Expense ratio.Next, I looked at the ETF’s expense ratio. Your expense ratio is the percentage of your investment you pay to the fund manager for having shares of the ETF. Although measured in fractions of a percent, expense ratios make a difference – 0.80% of $10,000 is $80 and 0.04% is just $4, so ETFs with an expense ratio below 0.20% were favored.
Fund reputation.
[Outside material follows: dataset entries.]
-- ==== Sys2Proof/Machine/Memory.lean ====
section
/-! DEFINITION. Memory as the device's parties see it: what a core observes (R135, R137, R192), performing a write and
what it reaches (R157, R270), observation points (R159), windows and translation (R129–R132, R356–R363). -/

namespace Sys2Proof.Machine

/-! ## Traps by name (R36) -/

/-- A trap with sub-code 0 and no argument. -/
def Trap.of (code : Nat) : Trap := ⟨code, 0, 0⟩
/-- ILLEGAL. -/
def tILLEGAL : Trap := .of 1
/-- OPERAND. -/
def tOPERAND : Trap := .of 2
/-- ALIGN. -/
def tALIGN : Trap := .of 3
/-- PAGE with a sub-code (R365). -/
def tPAGE (sub : Nat) : Trap := ⟨4, sub, 0⟩
/-- ACCESS with a sub-code (R450). -/
def tACCESS (sub : Nat) : Trap := ⟨5, sub, 0⟩
/-- BARCLOB. -/
def tBARCLOB : Trap := .of 6
/-- BARGEN with a batch number. -/
def tBARGEN (n : Nat) : Trap := ⟨7, 0, BitVec.ofNat 24 n⟩
/-- BAROVER with a batch number, 0 for a team's arrival. -/
def tBAROVER (n : Nat) : Trap := ⟨8, 0, BitVec.ofNat 24 n⟩
/-- COPYERR with a batch number. -/
def tCOPYERR (n : Nat) : Trap := ⟨9, 0, BitVec.ofNat 24 n⟩
/-- FORKQ. -/
def tFORKQ : Trap := .of 10
/-- PAIRTMO. -/
def tPAIRTMO : Trap := .of 11
/-- XCHTMO. -/
def tXCHTMO : Trap := .of 12
/-- REGION. -/
def tREGION : Trap := .of 13
/-- HANKGONE with the member. -/
def tHANKGONE (m : Nat) : Trap := ⟨14, 0, BitVec.ofNat 24 m⟩
/-- MIXSIZE. -/
def tMIXSIZE : Trap := .of 15
/-- HAZARD. -/
def tHAZARD : Trap := .of 16
/-- EXPIRED. -/
def tEXPIRED : Trap := .of 17
/-- FPE with the exceptions raised. -/
def tFPE (flags : Nat) : Trap := ⟨18, 0, BitVec.ofNat 24 flags⟩
/-- TRAPI with the argument. -/
def tTRAPI (arg : Word) : Trap := ⟨19, 0, arg.extractLsb' 0 24⟩
/-- BRK: 0 instruction, 1 step, 2 focus. -/
def tBRK (sub : Nat) : Trap := ⟨20, sub, 0⟩
/-- MCHK: 0 register, 1 memory, 2 residue, 3 matrix. -/
def tMCHK (sub : Nat) : Trap := ⟨21, sub, 0⟩
/-- SPILLFULL. -/
def tSPILLFULL : Trap := .of 22

/-- The trap with the lowest code; the first of equals (R36). -/
def lowestTrap : List Trap → Option Trap
  | [] => none
  | t :: ts =>
    match lowestTrap ts with
    | none => some t
    | some u => if u.code < t.code then some u else some t

/-! ## Windows of the local aperture (R131) -/

/-- What an access needs: R358's permissions, and whether it is an atomic or reduction, a binding, or one that returns
nothing (R445). -/
structure Need where
  r : Bool
  w : Bool
  atomic : Bool
  bind : Bool
  posted : Bool
deriving DecidableEq, Repr

/-- Loads. -/
def Need.load : Need := ⟨true, false, false, false, false⟩
/-- Stores. -/
def Need.store : Need := ⟨false, true, false, false, false⟩
/-- Atomics. -/
def Need.rmw : Need := ⟨true, true, true, false, false⟩
/-- Reductions at memory, which return nothing. -/
def Need.red : Need := { Need.rmw with posted := true }
/-- Bind loads. -/
def Need.binding : Need := ⟨true, false, false, true, false⟩

/-- Where the local part of an address leads: to a store, or to a virtual address to translate. -/
inductive Pre where
  | direct (space : Space) (loc : Nat)
  | virtual (va : DWord)
deriving DecidableEq, Repr

/-- The base of the local aperture (R131). -/
def apertureBase : Nat := 0xFFFFF00000000000

/-- Whether an address lies in the local aperture. -/
def inAperture (va : DWord) : Bool := decide (apertureBase ≤ va.toNat)

/-- Whether an address is canonical (R130). -/
def canonical (va : DWord) : Bool := decide (va.extractLsb' 57 7 = 0 ∧ va.getLsbD 56 = false) ||
  decide (va.extractLsb' 57 7 = 127 ∧ va.getLsbD 56 = true)

/-- Enabled slices of a die, ascending (R333). -/
def State.diesSlices (s : State) (d : Nat) : List Nat := (List.range 16).filter (fun j => s.sliceOn d j)

/-- Whether the workgroup may use cluster memory: a CLM class, and the cluster held by its context (R317). -/
def State.clusterOpen (s : State) (w : Wg) : Bool :=
  w.clm && decide (alook s.claims (clusterOf w.core) = some w.ctx)

/-- The location of a lane-backing byte's virtual address (R359). -/
def backingVa (lbase : DWord) (slot lane off : Nat) : DWord :=
  lbase + BitVec.ofNat 64 ((slot * 1024 + lane) * 0x1000000 + off)

/-- An offset of the hank window (R437). -/
def State.hankPlace (s : State) (t : Team) (w : Wg) (off size : Nat) : Except Trap Pre :=
  match w.hank with
  | none => .error (tACCESS 1)
  | some h =>
    let m := off / 0x1000000
    let o := off % 0x1000000
    if h.size ≤ m || h.hexp < o + size || !(m == h.member || t.attached.contains m) then .error (tACCESS 1)
    else if h.devices.getD m s.fab.dev == s.fab.dev && !h.departed.contains m then
      match (h.wgs.getD m none) with
      | some u => .ok (.direct .store (locScratch u o))
      | none => .ok (.direct (.member m) (locMember w.uid m o))
    else .ok (.direct (.member m) (locMember w.uid m o))

/-- Stage 1 of an address (R140): alignment, then the window's allotment. -/
def State.stage1 (s : State) (t : Team) (lane : Nat) (va : DWord) (size : Nat) (need : Need) : Except Trap Pre :=
  if va.toNat % size ≠ 0 then .error tALIGN
  else if !inAperture va then .ok (.virtual va)
  else
    match s.wg? t.wg with
    | none => .error (tACCESS 1)
    | some w =>
      let win := (va.toNat - apertureBase) / 2 ^ 40
      let off := (va.toNat - apertureBase) % 2 ^ 40
      match win with
      | 0 =>
        if 0x1000000 ≤ off then .error (tACCESS 1)
        else if off < t.slice then .ok (.direct .store (locSlice t.uid lane off))
        else .ok (.virtual (backingVa (s.ctx w.ctx).lbase t.slot lane off))
      | 1 => if off + size ≤ w.scratch then .ok (.direct .store (locScratch w.uid off)) else .error (tACCESS 1)
      | 2 =>
        if 0x200000 ≤ off then .error (tACCESS 1)
        else
          let core := 8 * clusterOf w.core + off / 0x40000
          if !s.coreOn core then .error (tACCESS 1)
          else if !s.clusterOpen w then .error (tACCESS 3)
          else .ok (.direct .store (locSegment core (off % 0x40000)))
      | 3 =>
        let d := off / 2 ^ 32
        let o := off % 2 ^ 32
        if 4 ≤ d then .error (tACCESS 1)
        else if (s.die d).holder ≠ some w.ctx || w.smax == 0 then .error (tACCESS 3)
        else if (s.diesSlices d).length * (s.die d).smax * 0x80000 < o + size then .error (tACCESS 1)
        else .ok (.direct .chip (locChip d o))
      | 4 =>
        if need.atomic || need.bind then .error (tACCESS 1)
        else if w.records.any (fun r => r.live && decide (r.base ≤ off) && decide (off + size ≤ r.base + r.size)) then
          .ok (.direct .opBuf (locBuffer w.core off))
        else .error (tACCESS 1)
      | 5 => s.hankPlace t w off size
      | _ => .error (tACCESS 1)

/-! ## Translation (R356–R363) -/

/-- Enabled HBM channels (R373). -/
def State.channels (s : State) : Nat := ((List.range 256).filter (fun i => s.svc.presence.hbmch.getLsbD i)).length

/-- Whether `size` bytes from a physical address are backed (R373). -/
def State.backed (s : State) (pa size : Nat) : Bool :=
  let top := pa + size
  if pa < 0xC000000000 then decide (top ≤ s.channels * 0xC0000000) && decide (top ≤ 0xC000000000)
  else if 0x10000000000 ≤ pa && pa < 0x30000000000 then
    let p := (pa - 0x10000000000) / 0x8000000000
    let off := (pa - 0x10000000000) % 0x8000000000
    s.svc.presence.tier.getLsbD p && decide (off + size ≤ tget 0 s.tierSize p)
  else if 0x800000000000 ≤ pa then
    let p := (pa - 0x800000000000) / 0x400000000000
    let off := (pa - 0x800000000000) % 0x400000000000
    s.svc.presence.hport.getLsbD p && decide (off + size ≤ tget 0 s.hostSize p)
  else false

/-- Whether a physical address is host memory (R373). -/
def isHostPa (pa : Nat) : Bool := decide (0x800000000000 ≤ pa)

/-- Whether a physical address is second-tier memory (R373). -/
def isTierPa (pa : Nat) : Bool := decide (0x10000000000 ≤ pa) && decide (pa < 0x30000000000)

/-- A translation: the leaf, its level, the address of the entry. -/
structure Walk where
  leaf : DWord
  level : Nat
  entry : Nat
deriving DecidableEq, Repr

/-- The bytes that a leaf of a level maps; 64 KiB for a level-3 leaf with C (R356). -/
def pageBytes (leaf : DWord) (level : Nat) : Nat :=
  match level with
  | 1 => 2 ^ 30
  | 2 => 2 ^ 21
  | _ => if leaf.getLsbD 8 then 2 ^ 16 else 2 ^ 12

/-- PA field of an entry, as an address. -/
def entryPa (e : DWord) : Nat := (e.extractLsb' 12 36).toNat * 4096

/-- Bits of an entry other than PA[15:12], A and D, in which a C group agrees (R357). -/
def groupBits (e : DWord) : DWord := e &&& ~~~ (0xF0C0 : DWord)

/-- Whether an entry of a level is bad (R357, R362, R373). -/
def State.badEntry (s : State) (e : DWord) (level at_ : Nat) : Bool :=
  let leaf := e.getLsbD 1
  decide (e &&& 0xFE0F000000000820 ≠ 0) || (level == 0 && leaf) || (level == 3 && !leaf) ||
    (e.getLsbD 8 && !(leaf && level == 3)) ||
    (leaf && level == 1 && decide (entryPa e % 2 ^ 30 ≠ 0)) ||
    (leaf && level == 2 && decide (entryPa e % 2 ^ 21 ≠ 0)) ||
    (leaf && level == 3 && e.getLsbD 8 && !((List.range 16).all (fun i =>
      decide (groupBits (BitVec.ofNat 64 (cellNat s.mem (at_ / 128 * 128 + 8 * i) 8)) = groupBits e)))) ||
    (leaf && !e.getLsbD 56 &&
      (let pa := if e.getLsbD 8 then entryPa e / 2 ^ 16 * 2 ^ 16 else entryPa e
       let m := (e.extractLsb' 9 2).toNat
       !s.backed pa (pageBytes e level) || (m == 2 && (isTierPa pa || isHostPa pa)) || (m != 3 && isHostPa pa)))

/-- The index of an address at a level (R356). -/
def levelIndex (va : DWord) (level : Nat) : Nat :=
  match level with
  | 0 => (va.extractLsb' 39 18).toNat
  | 1 => (va.extractLsb' 30 9).toNat
  | 2 => (va.extractLsb' 21 9).toNat
  | _ => (va.extractLsb' 12 9).toNat

/-- The table walk from a level; `left` counts the levels below. A fault is PAGE's sub-code. -/
def State.walkFrom (s : State) (va : DWord) : Nat → Nat → Nat → Except Nat Walk
  | left, level, table =>
    let at_ := table + 8 * levelIndex va level
    let e := BitVec.ofNat 64 (cellNat s.mem at_ 8)
    if !e.getLsbD 0 then .error 0
    else if s.badEntry e level at_ then .error 3
    else if e.getLsbD 1 then .ok ⟨e, level, at_⟩
    else
      match left with
      | 0 => .error 3
      | n + 1 => s.walkFrom va n (level + 1) (entryPa e)

/-- The walk of a context's tables (R356). -/
def State.walk (s : State) (c : Nat) (va : DWord) : Except Nat Walk :=
  s.walkFrom va 3 0 ((s.ctx c).ptroot.extractLsb' 0 48).toNat

/-- Whether the context's page faults are host-assisted: row 1 of the duty-split table (R362, R407). -/
def Context.assistWalk (c : Context) : Bool := c.assist.getLsbD 1

/-- A cached translation of an address (R360). -/
def State.tlbEntry (s : State) (c : Nat) (va : DWord) : Option TlbEntry :=
  s.tlb.find? (fun t => t.ctx == c &&
    decide (va.toNat % 2 ^ 57 / pageBytes t.leaf t.level = t.page * 4096 / pageBytes t.leaf t.level))

/-- The physical place of an address under a leaf, and the byte within its page. -/
def leafPa (leaf : DWord) (level : Nat) (va : DWord) : Nat :=
  let n := pageBytes leaf level
  entryPa leaf / n * n + va.toNat % n

/-- The space of a leaf (R357): a peer's memory, or the region mode. -/
def leafSpace (leaf : DWord) : Space :=
  if leaf.getLsbD 56 then .peer (leaf.extractLsb' 52 4).toNat (decide (leaf.extractLsb' 9 2 = 2))
  else
    match (leaf.extractLsb' 9 2).toNat with
    | 0 => .hardware
    | 1 => .software
    | 2 => .memSide
    | _ => .handover

/-- The location of a leaf's bytes. -/
def leafLoc (leaf : DWord) (level : Nat) (va : DWord) : Nat :=
  if leaf.getLsbD 56 then locPeer (leaf.extractLsb' 52 4).toNat (leafPa leaf level va) else leafPa leaf level va

/-- The outcome of stage 2 for one address. -/
inductive Site where
  | at_ (space : Space) (loc : Nat)
  | gone (t : Trap)                       -- a fault that service does not handle
  | miss (t : Trap) (page : Nat)          -- a translation fault (R362)
deriving DecidableEq, Repr

/-! ## Where a byte stands -/

/-- Where a byte of a place stands. A lane's slice ends at the role's slice size: the bytes of an access that runs over its end
stand in lane backing (R72, R193, R359). -/
def State.storePlace (s : State) (loc : Nat) : Nat :=
  if locKind loc ≠ 2 then loc
  else
    match s.team? (locId loc) with
    | none => loc
    | some t =>
      let off := locOff loc % 2048
      if off < t.slice then loc
      else
        let c := ((s.wg? t.wg).map Wg.ctx).getD 0
        let va := backingVa (s.ctx c).lbase t.slot (locOff loc / 2048) off
        match s.tlbEntry c va, s.walk c va with
        | some e, _ => leafLoc e.leaf e.level va
        | none, .ok w => leafLoc w.leaf w.level va
        | none, .error _ => loc

/-- A byte of memory. -/
def State.memByte (s : State) (loc : Nat) : Byte := cellAt s.mem (s.storePlace loc)

/-- The value of `n` bytes of memory (R9). -/
def State.memNat (s : State) (loc n : Nat) : Nat := leNat ((List.range n).map (fun i => s.memByte (loc + i)))

/-! ## What a core observes -/

/-- Whether the parties of a core read an entry of its store path (R137): its own team always; the others once nothing
holds it back (R146, R150). -/
def StoreEntry.seenBy (e : StoreEntry) (c u : Nat) : Bool := e.core == c && (decide (e.hold = []) || e.tag.team == u)

/-- The store bytes that team `u` of core `c` reads before they are performed, oldest first: those of the core's store path
(R192). -/
def State.overlay (s : State) (c u : Nat) : List Host.Cell :=
  (s.path.filter (fun e => e.seenBy c u)).flatMap (fun e => e.cells)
You’ll see a lot of repeated names on this list because funds like Schwab, BlackRock (iShares), and especially Vanguard have a proven track record of building well-crafted, reliable ETFs with low expense ratios. Fund reputation matters in the long run because big funds attract big money, which helps to generate higher returns for you!
Solid fundamentals.ETFs aren’t just random grab bags of stock and securities – each one is a carefully curated list, with selection criteria driven by both AI and human logic. There are some wacky and unique ETFs out there – such as Millennial ETFs and Space ETFs – and I’ll cover more of them in an upcoming piece. But this list isn’t for the experimental, exciting stuff – it’s for safe, dare I say boring, places to stash and multiply your savings.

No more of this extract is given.